A worked month, at June 2026 GPT-5 rates ($1.25 input, $10 output per million tokens):
- One typical request: 2,000 input plus 500 output tokens, about $0.0075 at API rates.
- 90,000 such requests in a month: roughly $675 of API-equivalent value, inside a Plus plan’s estimated ~$700 window.
- What you paid: $20 (Plus, to OpenAI) + $129 (us) = $149.
$149 spent against $675 of API-equivalent work is about 78 percent less than the metered bill for the same requests. Overflow requests served by your API key show their actual metered cost instead, so the two kinds of spend never blur. Five full scenarios with this arithmetic, from $250 to $14,000 a month, are in the savings examples.
The capacity figures here are planning estimates derived from plan windows, never guarantees; OpenAI tunes limits over time.
The free tier
Starter costs $0 and is deliberately useful on its own: bring your own OpenAI or OpenRouter keys as a passthrough lane with no markup, and get the request log and dashboard on top. It exists so you can see your traffic clearly before deciding anything.
What Starter does not include is the Codex lane. Subscription-backed capacity, the isolated container, and fallback ordering are the $129 feature, because they are the part that costs us real operations work.
When the fee is not worth paying
Honest arithmetic cuts both ways. Below roughly $150-250 of monthly API spend, $129 eats most of what the subscription saves, and the meter is the right answer; run Starter for visibility and revisit when the bill grows. The crossover math, tier by tier, is in OpenAI API vs ChatGPT subscription cost.
Above the crossover, the fee amortizes fast: at a $3,500 workload on Pro 5x, the all-in cost is $229 against a $3,500 metered bill, and $129 of that is us.

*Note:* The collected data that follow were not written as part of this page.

-- ==== Sys2Proof/Certificates/Slice0/Obligations.lean ====
section
/-! DEFINITION. The statements for the provers: each formalises rules of the spec, named in its docstring. A statement
over one subject in several parts is the conjunction of its parts, each a definition of its own. -/

open Sys2Proof Sys2Proof.Machine

/-- R93: ADD, SUB, MUL, AND, OR, XOR, ANDN and MOV put their result in flight, in W form the low 32 bits sign-extended;
they set no flag (R94) and change nothing else at issue. Latency 1, MUL 3 (R90). -/
def Claim.ScalarArithmeticResults : Prop :=
  ∀ (s : State) (d a b : BitVec 6) (w : Bool), s.roomFor 1 →
    exec (.add d a b w) s = .next (s.sent [scalarOut 1 d (wide w (rs s a + rs s b))]) ∧
    exec (.sub d a b w) s = .next (s.sent [scalarOut 1 d (wide w (rs s a - rs s b))]) ∧
    exec (.mul d a b w) s = .next (s.sent [scalarOut 3 d (wide w (rs s a * rs s b))]) ∧
    exec (.and d a b w) s = .next (s.sent [scalarOut 1 d (wide w (rs s a &&& rs s b))]) ∧
    exec (.or d a b w) s = .next (s.sent [scalarOut 1 d (wide w (rs s a ||| rs s b))]) ∧
    exec (.xor d a b w) s = .next (s.sent [scalarOut 1 d (wide w (rs s a ^^^ rs s b))]) ∧
    exec (.andn d a b w) s = .next (s.sent [scalarOut 1 d (wide w (rs s a &&& ~~~(rs s b)))]) ∧
    exec (.mov d a w) s = .next (s.sent [scalarOut 1 d (wide w (rs s a))])

/-- R93: the shift amount is b modulo the width; SHR fills with zeros, SRA with the sign; CLZ, CTZ and POPC count in the
width of the form; W results are sign-extended. -/
def Claim.ScalarShiftCountResults : Prop :=
  ∀ (s : State) (d a b : BitVec 6), s.roomFor 1 →
    let x := rs s a
    let y := rs s b
    let lo := x.setWidth 32
    exec (.shl d a b false) s = .next (s.sent [scalarOut 1 d (x <<< (y.toNat % 64))]) ∧
    exec (.shl d a b true) s = .next (s.sent [scalarOut 1 d ((lo <<< (y.toNat % 32)).signExtend 64)]) ∧
    exec (.shr d a b false) s = .next (s.sent [scalarOut 1 d (x >>> (y.toNat % 64))]) ∧
    exec (.shr d a b true) s = .next (s.sent [scalarOut 1 d ((lo >>> (y.toNat % 32)).signExtend 64)]) ∧
    exec (.sra d a b false) s = .next (s.sent [scalarOut 1 d (x.sshiftRight (y.toNat % 64))]) ∧
    exec (.sra d a b true) s = .next (s.sent [scalarOut 1 d ((lo.sshiftRight (y.toNat % 32)).signExtend 64)]) ∧
    exec (.clz d a false) s = .next (s.sent [scalarOut 1 d (BitVec.ofNat 64 (clzNat 64 x.toNat))]) ∧
    exec (.clz d a true) s = .next (s.sent [scalarOut 1 d (BitVec.ofNat 64 (clzNat 32 lo.toNat))]) ∧
    exec (.ctz d a false) s = .next (s.sent [scalarOut 1 d (BitVec.ofNat 64 (ctzNat 64 x.toNat))]) ∧
    exec (.ctz d a true) s = .next (s.sent [scalarOut 1 d (BitVec.ofNat 64 (ctzNat 32 lo.toNat))]) ∧
    exec (.popc d a false) s = .next (s.sent [scalarOut 1 d (BitVec.ofNat 64 (popNat 64 x.toNat))]) ∧
    exec (.popc d a true) s = .next (s.sent [scalarOut 1 d (BitVec.ofNat 64 (popNat 32 lo.toNat))])

/-- R93: MULH gives the upper half of the exact product, MIN and MAX choose by the signedness of the form, and an unsigned
W result is zero-extended. -/
def Claim.ScalarHighMinMaxResults : Prop :=
  ∀ (s : State) (d a b : BitVec 6), s.roomFor 1 →
    let x := rs s a
    let y := rs s b
    let xl := x.setWidth 32
    let yl := y.setWidth 32
    exec (.mulh d a b false false) s = .next (s.sent [scalarOut 3 d (BitVec.ofInt 64 (x.toInt * y.toInt / 2 ^ 64))]) ∧
    exec (.mulh d a b false true) s = .next (s.sent [scalarOut 3 d (BitVec.ofNat 64 (x.toNat * y.toNat / 2 ^ 64))]) ∧
    exec (.mulh d a b true false) s =
      .next (s.sent [scalarOut 3 d ((BitVec.ofInt 32 (xl.toInt * yl.toInt / 2 ^ 32)).signExtend 64)]) ∧
    exec (.mulh d a b true true) s =
      .next (s.sent [scalarOut 3 d ((BitVec.ofNat 32 (xl.toNat * yl.toNat / 2 ^ 32)).setWidth 64)]) ∧
    exec (.min d a b false false) s = .next (s.sent [scalarOut 1 d (if x.sle y then x else y)]) ∧
    exec (.min d a b false true) s = .next (s.sent [scalarOut 1 d (if x.ule y then x else y)]) ∧
    exec (.min d a b true false) s = .next (s.sent [scalarOut 1 d ((if xl.sle yl then xl else yl).signExtend 64)]) ∧
    exec (.min d a b true true) s = .next (s.sent [scalarOut 1 d ((if xl.ule yl then xl else yl).setWidth 64)]) ∧
    exec (.max d a b false false) s = .next (s.sent [scalarOut 1 d (if x.sle y then y else x)]) ∧
    exec (.max d a b false true) s = .next (s.sent [scalarOut 1 d (if x.ule y then y else x)]) ∧
    exec (.max d a b true false) s = .next (s.sent [scalarOut 1 d ((if xl.sle yl then yl else xl).signExtend 64)]) ∧
    exec (.max d a b true true) s = .next (s.sent [scalarOut 1 d ((if xl.ule yl then yl else xl).setWidth 64)])

/-- R95, R96: the immediate words work on 64 bits with the sign-extended immediate; LI loads it, LIS appends 18 bits, ADR
adds 4 × i to the bundle's address. -/
def Claim.ScalarImmediateResults : Prop :=
  ∀ (s : State) (d a : BitVec 6) (i : BitVec 11) (l : BitVec 18), s.roomFor 1 →
    let x := rs s a
    let e := i.signExtend 64
    exec (.addi d a i) s = .next (s.sent [scalarOut 1 d (x + e)]) ∧
    exec (.andi d a i) s = .next (s.sent [scalarOut 1 d (x &&& e)]) ∧
    exec (.ori d a i) s = .next (s.sent [scalarOut 1 d (x ||| e)]) ∧
    exec (.xori d a i) s = .next (s.sent [scalarOut 1 d (x ^^^ e)]) ∧
    exec (.shli d a i) s = .next (s.sent [scalarOut 1 d (x <<< i.toNat)]) ∧
    exec (.shri d a i) s = .next (s.sent [scalarOut 1 d (x >>> i.toNat)]) ∧
    exec (.srai d a i) s = .next (s.sent [scalarOut 1 d (x.sshiftRight i.toNat)]) ∧
    exec (.muli d a i) s = .next (s.sent [scalarOut 3 d (x * e)]) ∧
    exec (.li d l) s = .next (s.sent [scalarOut 1 d (l.signExtend 64)]) ∧
    exec (.lis d l) s = .next (s.sent [scalarOut 1 d (rs s d <<< 18 ||| l.setWidth 64)]) ∧
    exec (.adr d l) s = .next (s.sent [scalarOut 1 d (s.cur.addr + l.signExtend 64 * 4)])

/-- R90, R93, R94, R95, R96: the parts of the statement. -/
def Obligations.ScalarArithmetic : Prop :=
  Claim.ScalarArithmeticResults ∧ Claim.ScalarShiftCountResults ∧ Claim.ScalarHighMinMaxResults ∧ Claim.ScalarImmediateResults

/-- R93, R94: DIV rounds toward zero and REM takes the sign of a; for b = 0 DIV gives all ones and REM gives a, with DZ;
−2^(w−1) by −1 gives −2^(w−1) and 0 without a flag, which is what sdiv and srem give. -/
def Claim.ScalarDivisionResults : Prop :=
  ∀ (s : State) (d a b : BitVec 6), s.roomFor 1 →
    let x := rs s a
    let y := rs s b
    let xl := x.setWidth 32
    let yl := y.setWidth 32
    (y ≠ 0 →
      exec (.div d a b false false) s = .next (s.sent [scalarOut 18 d (x.sdiv y)]) ∧
      exec (.div d a b false true) s = .next (s.sent [scalarOut 18 d (x / y)]) ∧
      exec (.rem d a b false false) s = .next (s.sent [scalarOut 18 d (x.srem y)]) ∧
      exec (.rem d a b false true) s = .next (s.sent [scalarOut 18 d (x % y)])) ∧
    (yl ≠ 0 →
      exec (.div d a b true false) s = .next (s.sent [scalarOut 18 d ((xl.sdiv yl).signExtend 64)]) ∧
      exec (.div d a b true true) s = .next (s.sent [scalarOut 18 d ((xl / yl).setWidth 64)]) ∧
      exec (.rem d a b true false) s = .next (s.sent [scalarOut 18 d ((xl.srem yl).signExtend 64)]) ∧
      exec (.rem d a b true true) s = .next (s.sent [scalarOut 18 d ((xl % yl).setWidth 64)])) ∧
    (y = 0 → ∀ u,
      exec (.div d a b false u) s = .next (s.sent [scalarOut 18 d (BitVec.allOnes 64) flDZ]) ∧
      exec (.rem d a b false u) s = .next (s.sent [scalarOut 18 d x flDZ])) ∧
    (yl = 0 →
      exec (.div d a b true false) s = .next (s.sent [scalarOut 18 d (BitVec.allOnes 64) flDZ]) ∧
      exec (.div d a b true true) s = .next (s.sent [scalarOut 18 d 0xFFFFFFFF flDZ]) ∧
      exec (.rem d a b true false) s = .next (s.sent [scalarOut 18 d (xl.signExtend 64) flDZ]) ∧
      exec (.rem d a b true true) s = .next (s.sent [scalarOut 18 d (xl.setWidth 64) flDZ]))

Pricing questions usually end as arithmetic questions. The calculator takes your current monthly bill and returns the covering plan, the total with our fee included, and the difference.
Frequently asked questions
How much does ProxyLLM cost per month?
Codex Hosted is $129 per month, flat. There is no markup on inference, no per-request fee, and no percentage of spend. The Starter tier is $0 and covers bring-your-own-key passthrough with request logs and a dashboard.

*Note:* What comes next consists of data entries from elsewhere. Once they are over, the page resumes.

/-! blackBox -/

@[simp] theorem blackBox_self (s : State) (k : BitVec 8) (r : BitVec 11) (q : Nat) (a b : Dbl) : (Machine.blackBox s k r q a b).self = s.self := rfl
@[simp] theorem blackBox_cycle (s : State) (k : BitVec 8) (r : BitVec 11) (q : Nat) (a b : Dbl) : (Machine.blackBox s k r q a b).cycle = s.cycle := rfl
@[simp] theorem blackBox_time (s : State) (k : BitVec 8) (r : BitVec 11) (q : Nat) (a b : Dbl) : (Machine.blackBox s k r q a b).time = s.time := rfl
@[simp] theorem blackBox_seq (s : State) (k : BitVec 8) (r : BitVec 11) (q : Nat) (a b : Dbl) : (Machine.blackBox s k r q a b).seq = s.seq := rfl
@[simp] theorem blackBox_nextId (s : State) (k : BitVec 8) (r : BitVec 11) (q : Nat) (a b : Dbl) : (Machine.blackBox s k r q a b).nextId = s.nextId := rfl
@[simp] theorem blackBox_free (s : State) (k : BitVec 8) (r : BitVec 11) (q : Nat) (a b : Dbl) : (Machine.blackBox s k r q a b).free = s.free := rfl
@[simp] theorem blackBox_agenda (s : State) (k : BitVec 8) (r : BitVec 11) (q : Nat) (a b : Dbl) : (Machine.blackBox s k r q a b).agenda = s.agenda := rfl
@[simp] theorem blackBox_cur (s : State) (k : BitVec 8) (r : BitVec 11) (q : Nat) (a b : Dbl) : (Machine.blackBox s k r q a b).cur = s.cur := rfl
@[simp] theorem blackBox_justZero (s : State) (k : BitVec 8) (r : BitVec 11) (q : Nat) (a b : Dbl) : (Machine.blackBox s k r q a b).justZero = s.justZero := rfl
@[simp] theorem blackBox_ctxs (s : State) (k : BitVec 8) (r : BitVec 11) (q : Nat) (a b : Dbl) : (Machine.blackBox s k r q a b).ctxs = s.ctxs := rfl
@[simp] theorem blackBox_flight (s : State) (k : BitVec 8) (r : BitVec 11) (q : Nat) (a b : Dbl) : (Machine.blackBox s k r q a b).flight = s.flight := rfl
@[simp] theorem blackBox_fetches (s : State) (k : BitVec 8) (r : BitVec 11) (q : Nat) (a b : Dbl) : (Machine.blackBox s k r q a b).fetches = s.fetches := rfl
@[simp] theorem blackBox_oget (s : State) (k : BitVec 8) (r : BitVec 11) (q : Nat) (a b : Dbl) : (Machine.blackBox s k r q a b).oget = s.oget := rfl
@[simp] theorem blackBox_oset (s : State) (k : BitVec 8) (r : BitVec 11) (q : Nat) (a b : Dbl) : (Machine.blackBox s k r q a b).oset = s.oset := rfl
@[simp] theorem blackBox_ports (s : State) (k : BitVec 8) (r : BitVec 11) (q : Nat) (a b : Dbl) : (Machine.blackBox s k r q a b).ports = s.ports := rfl
@[simp] theorem blackBox_lastSlot (s : State) (k : BitVec 8) (r : BitVec 11) (q : Nat) (a b : Dbl) : (Machine.blackBox s k r q a b).lastSlot = s.lastSlot := rfl
@[simp] theorem blackBox_stream (s : State) (k : BitVec 8) (r : BitVec 11) (q : Nat) (a b : Dbl) : (Machine.blackBox s k r q a b).stream = s.stream := rfl
@[simp] theorem blackBox_halves (s : State) (k : BitVec 8) (r : BitVec 11) (q : Nat) (a b : Dbl) : (Machine.blackBox s k r q a b).halves = s.halves := rfl
@[simp] theorem blackBox_expansions (s : State) (k : BitVec 8) (r : BitVec 11) (q : Nat) (a b : Dbl) : (Machine.blackBox s k r q a b).expansions = s.expansions := rfl
@[simp] theorem blackBox_dicts (s : State) (k : BitVec 8) (r : BitVec 11) (q : Nat) (a b : Dbl) : (Machine.blackBox s k r q a b).dicts = s.dicts := rfl
@[simp] theorem blackBox_segs (s : State) (k : BitVec 8) (r : BitVec 11) (q : Nat) (a b : Dbl) : (Machine.blackBox s k r q a b).segs = s.segs := rfl
@[simp] theorem blackBox_codeSize (s : State) (k : BitVec 8) (r : BitVec 11) (q : Nat) (a b : Dbl) : (Machine.blackBox s k r q a b).codeSize = s.codeSize := rfl
@[simp] theorem blackBox_mem (s : State) (k : BitVec 8) (r : BitVec 11) (q : Nat) (a b : Dbl) : (Machine.blackBox s k r q a b).mem = s.mem := rfl
@[simp] theorem blackBox_tags (s : State) (k : BitVec 8) (r : BitVec 11) (q : Nat) (a b : Dbl) : (Machine.blackBox s k r q a b).tags = s.tags := rfl
@[simp] theorem blackBox_copyq (s : State) (k : BitVec 8) (r : BitVec 11) (q : Nat) (a b : Dbl) : (Machine.blackBox s k r q a b).copyq = s.copyq := rfl
@[simp] theorem blackBox_engines (s : State) (k : BitVec 8) (r : BitVec 11) (q : Nat) (a b : Dbl) : (Machine.blackBox s k r q a b).engines = s.engines := rfl
@[simp] theorem blackBox_xports (s : State) (k : BitVec 8) (r : BitVec 11) (q : Nat) (a b : Dbl) : (Machine.blackBox s k r q a b).xports = s.xports := rfl
@[simp] theorem blackBox_xout (s : State) (k : BitVec 8) (r : BitVec 11) (q : Nat) (a b : Dbl) : (Machine.blackBox s k r q a b).xout = s.xout := rfl
@[simp] theorem blackBox_vault (s : State) (k : BitVec 8) (r : BitVec 11) (q : Nat) (a b : Dbl) : (Machine.blackBox s k r q a b).vault = s.vault := rfl
@[simp] theorem blackBox_error (s : State) (k : BitVec 8) (r : BitVec 11) (q : Nat) (a b : Dbl) : (Machine.blackBox s k r q a b).error = s.error := rfl
@[simp] theorem blackBox_retired (s : State) (k : BitVec 8) (r : BitVec 11) (q : Nat) (a b : Dbl) : (Machine.blackBox s k r q a b).retired = s.retired := rfl
@[simp] theorem blackBox_gate (s : State) (k : BitVec 8) (r : BitVec 11) (q : Nat) (a b : Dbl) : (Machine.blackBox s k r q a b).gate = s.gate := rfl
@[simp] theorem blackBox_stop (s : State) (k : BitVec 8) (r : BitVec 11) (q : Nat) (a b : Dbl) : (Machine.blackBox s k r q a b).stop = s.stop := rfl
@[simp] theorem blackBox_kept (s : State) (k : BitVec 8) (r : BitVec 11) (q : Nat) (a b : Dbl) : (Machine.blackBox s k r q a b).kept = s.kept := rfl
@[simp] theorem blackBox_rxjobs (s : State) (k : BitVec 8) (r : BitVec 11) (q : Nat) (a b : Dbl) : (Machine.blackBox s k r q a b).rxjobs = s.rxjobs := rfl
@[simp] theorem blackBox_reports (s : State) (k : BitVec 8) (r : BitVec 11) (q : Nat) (a b : Dbl) : (Machine.blackBox s k r q a b).reports = s.reports := rfl
@[simp] theorem blackBox_matrix (s : State) (k : BitVec 8) (r : BitVec 11) (q : Nat) (a b : Dbl) : (Machine.blackBox s k r q a b).matrix = s.matrix := rfl
@[simp] theorem blackBox_cluster (s : State) (k : BitVec 8) (r : BitVec 11) (q : Nat) (a b : Dbl) : (Machine.blackBox s k r q a b).cluster = s.cluster := rfl
@[simp] theorem blackBox_replan (s : State) (k : BitVec 8) (r : BitVec 11) (q : Nat) (a b : Dbl) : (Machine.blackBox s k r q a b).replan = s.replan := rfl
@[simp] theorem blackBox_pbarTick (s : State) (k : BitVec 8) (r : BitVec 11) (q : Nat) (a b : Dbl) : (Machine.blackBox s k r q a b).pbarTick = s.pbarTick := rfl
@[simp] theorem blackBox_buses (s : State) (k : BitVec 8) (r : BitVec 11) (q : Nat) (a b : Dbl) : (Machine.blackBox s k r q a b).buses = s.buses := rfl
@[simp] theorem blackBox_objs (s : State) (k : BitVec 8) (r : BitVec 11) (q : Nat) (a b : Dbl) : (Machine.blackBox s k r q a b).objs = s.objs := rfl
@[simp] theorem blackBox_groups (s : State) (k : BitVec 8) (r : BitVec 11) (q : Nat) (a b : Dbl) : (Machine.blackBox s k r q a b).groups = s.groups := rfl
@[simp] theorem blackBox_home (s : State) (k : BitVec 8) (r : BitVec 11) (q : Nat) (a b : Dbl) : (Machine.blackBox s k r q a b).home = s.home := rfl
@[simp] theorem blackBox_launches (s : State) (k : BitVec 8) (r : BitVec 11) (q : Nat) (a b : Dbl) : (Machine.blackBox s k r q a b).launches = s.launches := rfl
@[simp] theorem blackBox_history (s : State) (k : BitVec 8) (r : BitVec 11) (q : Nat) (a b : Dbl) : (Machine.blackBox s k r q a b).history = s.history := rfl
@[simp] theorem blackBox_lastSeq (s : State) (k : BitVec 8) (r : BitVec 11) (q : Nat) (a b : Dbl) : (Machine.blackBox s k r q a b).lastSeq = s.lastSeq := rfl
@[simp] theorem blackBox_images (s : State) (k : BitVec 8) (r : BitVec 11) (q : Nat) (a b : Dbl) : (Machine.blackBox s k r q a b).images = s.images := rfl
@[simp] theorem blackBox_hostImages (s : State) (k : BitVec 8) (r : BitVec 11) (q : Nat) (a b : Dbl) : (Machine.blackBox s k r q a b).hostImages = s.hostImages := rfl
@[simp] theorem blackBox_plans (s : State) (k : BitVec 8) (r : BitVec 11) (q : Nat) (a b : Dbl) : (Machine.blackBox s k r q a b).plans = s.plans := rfl
@[simp] theorem blackBox_fabric (s : State) (k : BitVec 8) (r : BitVec 11) (q : Nat) (a b : Dbl) : (Machine.blackBox s k r q a b).fabric = s.fabric := rfl
@[simp] theorem blackBox_pkg (s : State) (k : BitVec 8) (r : BitVec 11) (q : Nat) (a b : Dbl) : (Machine.blackBox s k r q a b).pkg = s.pkg := rfl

Does ProxyLLM mark up OpenAI usage?
No. The $129 fee is the entire ProxyLLM invoice. Your ChatGPT plan is billed by OpenAI directly, and any API-key fallback traffic bills at OpenAI's normal rates with nothing added.
Who bills my ChatGPT subscription when I use Codex Hosted?
OpenAI does, exactly as before. You subscribe to ChatGPT like any other customer, we never touch that charge, and disconnecting your account from ProxyLLM changes nothing about it.
What is API-equivalent value on the ProxyLLM dashboard?
For every request served on the Codex lane, the dashboard prices the same tokens at current OpenAI API rates and shows what the request would have cost metered. Summed over a month, that is your savings line: flat costs in, API-equivalent value out.
What does the ProxyLLM free tier include?
Starter at $0 covers bring-your-own-key passthrough for OpenAI and OpenRouter keys, with no markup, plus the request log and dashboard. The Codex Hosted lane, subscription-backed capacity behind one endpoint, is what the $129 plan adds.